HiveBrain v1.2.0
Get Started
← Back to all entries
patternsqlMinor

Nested aggregation and grouping on multiple columns in MySQL

Submitted by: @import:stackexchange-dba··
0
Viewed 0 times
columnsgroupingnestedmysqlmultipleandaggregation

Problem

Consider the following product table (which is highly trimmed down):

`id` int AUTO_INCREMENT
`category_id` int
`subcategory_id` int
`vendor_id` int
`price` decimal(6,2)
`inserted_at` timestamp


For a given category ID, I am attempting to retrieve a list containing the vendor with the lowest latest price for each subcategory. With "latest" I mean that vendors may have multiple prices for a given category ID/subcategory ID combination, so only the most recently inserted price for that category ID/subcategory ID/vendor ID should be used. If there's a tie between 2 or more vendor's prices, the lowest id should be used as the tie-breaker.

For example, with this data:

id | category_id | subcategory_id | vendor_id | price | inserted_at
---------------------------------------------------------------------------
1  | 1           | 2              | 3         | 16.00 | 2015-07-23 04:00:00  
2  | 1           | 1              | 2         |  9.00 | 2015-07-26 08:00:00 
3  | 1           | 2              | 4         | 16.00 | 2015-08-02 10:00:00 
4  | 1           | 1              | 1         |  7.00 | 2015-08-04 11:00:00
5  | 1           | 1              | 1         | 11.00 | 2015-08-09 16:00:00


So, first find the most recent prices for every subcategory/vendor combination (row with price=7.00 would be removed because it's not the most recent for that vendor in that subcategory). Then for subcategory 1 the lowest price would be 9 (so vendor_id = 2) and for subcategory 2 the lowest price is 16 (two vendors tie ()ids 3 and 4) so we choose the one with lowest vendor_id = 3).

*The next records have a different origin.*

-- ==== Sys2Proof/Machine/Move.lean ====
section
/-! DEFINITION. The move class: LOAD, STORE, COPY, GATHER, HALO (R138 to R143, R230 to R234, R331, R512). -/

namespace Sys2Proof.Machine

open Sys2Proof

/-- A view over the source's extents of a destination. -/
def View.within (v : View) (ext : List Nat) : View := { v with ext := ext }

/-- Each extent of the destination is at least the source's. -/
def coversExt (d s : View) : Bool := (span 0 5).all fun k => s.extent k ≤ d.extent k

/-- Bytes of n elements of a format. -/
def packedBytes (f n : Nat) : Nat := ceilDiv (n * fmtBits f) 8

/-- A read's source is the ring part of the island window. -/
def fromRing (r : Run) (v : View) : Bool :=
  v.space = 2 &&
  match v.span with
  | some (lo, _) => (windowAt r.s r.slot lo.toNat).any fun w => decide (w.1 = .island) && decide (w.2 < 688000)
  | none => false

/-- The source is the audio ring window while the shutter is closed (R143). -/
def denied (r : Run) (v : View) : Bool := !r.s.island.open_ && fromRing r v

/-- The last word that holds an element's bytes, of a run that starts at a bit address and is word n of the move (R331). -/
def wordOf (n start bit width : Nat) : Nat := n + (bit + width - 1) / 128 - start / 128

/-- The word of the k-th element of a source view in canonical order: a run per row of dimension 0 where its elements adjoin, else
one per element (R125); a store offset is one run. -/
def sourceWord (v : View) (store : Bool) (k : Nat) (t : List Nat) : Nat :=
  let width := fmtBits v.format
  let at_ (x : List Nat) : Nat := (v.bitAt x).toNat
  if store then wordOf 0 v.bit0.toNat (at_ t) width
  else if v.step 0 = 1 then
    wordOf (k / v.extent 0 * (ceilDiv (ceilDiv (v.extent 0 * width) 8) 16 + 1)) (at_ (t.set 0 0)) (at_ t) width
  else wordOf (2 * k) (at_ t) (at_ t) width

/-- A ring move of u words after a head: the elements of the destination with their words' edges (R331). -/
def ringMove (head u : Nat) (fails : Bool) (d : View) (put : List (Nat × List Nat)) : RingMove :=
  { idx := 0, fails := fails, last := head + 64 + u,
    pieces := put.map fun p => (head + 64 + p.1 + 1, d.space, (d.bitAt p.2).toNat, fmtBits d.format) }

/-- A destination digest (R441, R442): a view by its elements, a store offset by its bytes in address order. -/
def destDigest (r : Run) (k : Kind) (v : View) : BitVec 64 :=
  match k with
  | .store => crc64 (ldBytes r v.space (v.bit0.toNat / 8) (packedBytes v.format v.count))
  | _ => viewDigest r v

/-- The digest is a destination digest where the destination is published. -/
def published (v : View) (d : BitVec 64) : Option (BitVec 64) := if 2 ≤ v.space then some d else none

/-- The two operands of a move: destination and source views, and the U of each (R125, R140). A byte count that is no multiple of 16
breaks the form of the entry (R127, R139). -/
def moveViews (r : Run) (w : Insn) : Except Fail (View × View × Nat × Nat) :=
  match w.kindA, w.kindB with
  | .store, .store => do
    need r (w.c.toNat % 16 = 0) stFault
    let d := bytesView w.a w.c.toNat
    let v := bytesView w.b w.c.toNat
    check r (checkView r true d)
    check r (checkView r false v)
    .ok (d, v, w.c.toNat / 16, w.c.toNat / 16)
  | .store, _ => do
    need r (w.c.toNat % 16 = 0) stFault
    let v ← check r (slotView r false w.kindB w.b)
    let d := denseView w.a v
    need r (packedBytes v.format v.count ≤ w.c.toNat) stLength
    check r (checkView r true d)
    .ok (d, v, w.c.toNat / 16, v.words)
  | _, .store => do
    need r (w.c.toNat % 16 = 0) stFault
    let d ← check r (slotView r true w.kindA w.a)
    let v := denseView w.b d
    need r (packedBytes d.format d.count ≤ w.c.toNat) stLength
    check r (checkView r false v)
    .ok (d, v, d.words, w.c.toNat / 16)
  | _, _ => do
    let d ← check r (slotView r true w.kindA w.a)
    let v ← check r (slotView r false w.kindB w.b)
    need r (d.format = v.format) stFault
    need r (coversExt d v) stLength
    .ok (d, v, d.words, v.words)

/-- Copy bytes in address order (R140). -/
def copyBytes (r : Run) (sa a sb b : Nat) : Nat → Run
  | 0 => r
  | n + 1 => copyBytes (stByte r sa a (ldByte r sb b)) sa (a + 1) sb (b + 1) n

/-- Write the source's elements to the destination (R140). -/
def copyElems (r : Run) (w : Insn) (d v : View) : Run :=
  if w.kindA = .store && w.kindB = .store then
    copyBytes r d.space (d.bit0.toNat / 8) v.space (v.bit0.toNat / 8) v.count
  else stElems r d (v.tuples.map fun t => (t, ldElem r v t))

/-- LOAD, STORE and COPY between views: the checks, the copy, the figures of R139. -/
def moveAct (r : Run) (w : Insn) (d v : View) (ud uv : Nat) (shutter : Bool) : Except Fail Act := do
  let u := max ud uv
  let ring := fromRing r v
  let (occ, count) := moveTime ring u v.space d.space
  let pj := u * moveRate (if ring then 2 else max d.space v.space)
  let dw := d.within v.ext
  check r (checkArrival r v.space count v.addrs)
  if shutter && denied r v then
    .error { r := stElems r d (v.tuples.map fun t => (t, 0)), status := stShutter, count := some count, pj := pj }
  else do
    let (r, c1) ← reading r v
    let (r, c2) ← writing r dw v.tuples
    let q := copyElems r w d v
    .ok { r := q, status := corrected (c1 || c2), queue := 1, occ := occ, count := count,
          pj := pj, reads := foot v, writes := foot dw,
          digest := published d (destDigest q w.kindA dw), mark := some (destDigest q w.kindA d), size := u,
          ring := if ring && 0 < u then
              some (ringMove 0 u true d (v.tuples.zipIdx.map fun p => (sourceWord v (decide (w.kindB = .store)) p.2 p.1, p.1)))
            else none }

/-- A LOAD into a scalar register: the 32-bit word at a store offset (R140). -/
def loadScalar (r : Run) (w : Insn) : Except Fail Act := do
  let v : View := bytesView w.b 4
  need r (w.kindB = .store && v.space < 3) stFault
  check r (checkView r false v)
  let ring := fromRing r v
  let count := (if ring then 64 else leadOf v.space) + 1
  check r (checkArrival r v.space count v.addrs)
  if denied r v then
    .error { r := { r with i := setReg r.i (slotReg w.a) 0 }, status := stShutter, count := some count, pj := moveRate v.space }
  else do
    let (r, c) ← reading r v
    .ok { r := { r with i := setReg r.i (slotReg w.a) (BitVec.ofNat 32 (ldLe r v.space (v.bit0.toNat / 8) 4)) },
          status := corrected c, queue := 1, occ := 1, count := count, pj := moveRate v.space, reads := foot v,
          writes := footReg (slotReg w.a), digest := none, mark := none, size := 1,
          ring := if ring then some { idx := 0, fails := true, last := count, pieces := [(count, 5, slotReg w.a, 32)] } else none }

/-- LOAD: the destination is in ES or a scalar register. -/
def loadEffect (w : Insn) (r : Run) : Except Fail Act :=
  if w.kindA = .scalar then loadScalar r w
  else do
    let (d, v, ud, uv) ← moveViews r w
    need r (d.space = 0) stFault
    moveAct r w d v ud uv true

/-- STORE: the source is in ES, the destination in CS, XS or DS. -/
def storeEffect (w : Insn) (r : Run) : Except Fail Act := do
  let (d, v, ud, uv) ← moveViews r w
  need r (v.space = 0 && d.space ≠ 0) stFault
  moveAct r w d v ud uv false

/-- COPY: any space to any space. -/
def copyEffect (w : Insn) (r : Run) : Except Fail Act := do
  let (d, v, ud, uv) ← moveViews r w
  moveAct r w d v ud uv true

/-- LOAD (R140). -/
def execLoad (e : Nat) (w : Insn) (s : State) : Host.Outcome State Fault Refusal := .next (issue s e w 2 (loadEffect w))

/-- STORE (R140). -/
def execStore (e : Nat) (w : Insn) (s : State) : Host.Outcome State Fault Refusal := .next (issue s e w 0 (storeEffect w))

/-- COPY (R140). -/
def execCopy (e : Nat) (w : Insn) (s : State) : Host.Outcome State Fault Refusal := .next (issue s e w 0 (copyEffect w))

/-! ### GATHER (R141) -/

/-- The view's tuples with its outermost index replaced. -/
def View.rowAt (v : View) (t : List Nat) (k : Nat) : List Nat := t.set (v.rank - 1) k

/-- Tuples of one row of the outermost dimension. -/
def View.rowTuples (v : View) : List (List Nat) := Machine.tuples (v.ext.set (v.rank - 1) 1)

/-- Count of a GATHER of m rows of r bytes from a space (R141), or from the audio ring (R331). -/
def gatherCount (ring : Bool) (m r sp : Nat) : Nat :=
  let y := 16 * (ceilDiv r 16 + 1)
  let head := 4 + ceilDiv m 64
  if sp = 3 then
    if m = 0 then head + 160 else head + 160 + 48 * (m * ceilDiv y 2048 - 1) + 16
  else head + (if ring then 64 else leadOf sp) + m * ceilDiv y (if ring then 16 else min 128 (rateOf sp))

/-- The word of the k-th element of row n of a GATHER (R141, R331). -/
def rowWord (v : View) (len n row k : Nat) : Nat :=
  let start := (v.bitAt (v.rowAt (v.ext.map fun _ => 0) row)).toNat
  wordOf (n * (ceilDiv len 16 + 1)) start (start + k * fmtBits v.format) (fmtBits v.format)

/-- GATHER. A destination of another rank or format than the table fails with CONTEXT_FAULT (log 100). -/
def gatherEffect (w : Insn) (r : Run) : Except Fail Act := do
  let d ← check r (esView r true w.kindA w.a)
  let v ← check r (slotView r false w.kindB w.b)
  let x ← check r (esView r false w.kindC w.c)
  need r (2 ≤ v.rank && x.format = 3 && x.rank = 1 && d.format = v.format && d.rank = v.rank) stFault
  let (r, c1) ← reading r x
  let idx := ldView r x
  let m := x.count
  let top := v.extent (v.rank - 1)
  need r (idx.all fun k => 0 ≤ k && k < top) stLength
  need r (coversExt d { v with ext := v.ext.set (v.rank - 1) m }) stLength
  let rows := idx.map Int.toNat
  let len := packedBytes v.format v.rowTuples.length
  let ring := fromRing r v
  let count := gatherCount ring m len v.space
  let words := m * (ceilDiv len 16 + 1) + ceilDiv m 4
  let put := rows.zipIdx.flatMap fun p => v.rowTuples.map fun t => (v.rowAt t p.1, d.rowAt t p.2)
  check r (checkArrival r v.space count v.addrs)
  if denied r v then
    .error { r := stElems r d (put.map fun p => (p.2, 0)), status := stShutter, count := some count, pj := words * moveRate v.space }
  else do
    let (r, c2) ← readingBytes r v.space (put.flatMap fun p => v.bytesOf p.1)
    let (r, c3) ← writing r d (put.map (·.2))
    let q := stElems r d (put.map fun p => (p.2, ldElem r v p.1))
    .ok { r := q, status := corrected (c1 || c2 || c3), queue := 1, occ := if m = 0 then 0 else count, count := count, pj := words * moveRate v.space,
          reads := foot v ++ foot x, writes := foot d, digest := none, mark := some (viewDigest q d), size := m,
          ring := if ring && 0 < m then
              some (ringMove (4 + ceilDiv m 64) (m * (ceilDiv len 16 + 1)) true d
                (rows.zipIdx.flatMap fun p => v.rowTuples.zipIdx.map fun t => (rowWord v len p.2 p.1 t.2, d.rowAt t.1 p.2)))
            else none }

/-- GATHER (R141). -/
def execGather (e : Nat) (w : Insn) (s : State) : Host.Outcome State Fault Refusal := .next (issue s e w 0 (gatherEffect w))

/-! ### HALO (R142) -/

def haloEffect (w : Insn) (r : Run) : Except Fail Act := do
  let d ← check r (esView r true w.kindA w.a)
  let v ← check r (slotView r false w.kindB w.b)
  need r (2 ≤ v.rank && d.format = v.format) stFault
  let y0 := signed 16 w.c.toNat
  let h := w.c.toNat / 65536
  let hv := v.extent 1
  need r (h ≤ d.extent 1 && coversExt { d with ext := d.ext.set 1 hv } v) stLength
  let inside (k : Nat) : Bool := 0 ≤ y0 + (k : Int) && y0 + (k : Int) < hv
  let hin := ((span 0 h).filter inside).length
  let at_ (n : Nat) (x : View) : Nat := { x with ext := v.ext.set 1 n }.words
  let u := if hin = 0 then 0 else max (at_ hin d) (at_ hin v)
  let fill := if h - hin = 0 then 0 else at_ (h - hin) d
  let ring := fromRing r v
  let count := (if hin = 0 then 0 else (moveTime ring u v.space 0).2) + ceilDiv (16 * fill) 128
  let ts := Machine.tuples (v.ext.set 1 h)
  let src (t : List Nat) : List Nat := t.set 1 (y0 + (t.getD 1 0 : Int)).toNat
  let moved := ts.filter fun t => inside (t.getD 1 0)
  check r (checkArrival r v.space count v.addrs)
  let (r, c1) ← readingBytes r v.space (moved.flatMap fun t => v.bytesOf (src t))
  let (r, c2) ← writing r d ts
  let q := stElems r d (ts.map fun t => (t, if inside (t.getD 1 0) then ldElem r v (src t) else v.zero))
  .ok { r := q, status := corrected (c1 || c2), queue := 1, occ := count, count := count,
        pj := u * moveRate v.space + 10 * fill, reads := foot v, writes := foot d, digest := none,
        mark := some (viewDigest q d), size := u,
        ring := if ring && 0 < u then
            some (ringMove 0 u false d (moved.zipIdx.map fun p => (sourceWord v false p.2 (src p.1), p.1)))
          else none }

/-- HALO (R142). -/
def execHalo (e : Nat) (w : Insn) (s : State) : Host.Outcome State Fault Refusal := .next (issue s e w 0 (haloEffect w))

end Sys2Proof.Machine
end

I would expect the following results for category_id = 1:

subcategory_id | vendor_id | price
----------------------------------
1              | 2         |  9.00
2              | 3         | 16.00


Here's what I have so far. I feel like it's already starting to get out of hand and this doesn't even account for ties between 2 or more vendor's prices.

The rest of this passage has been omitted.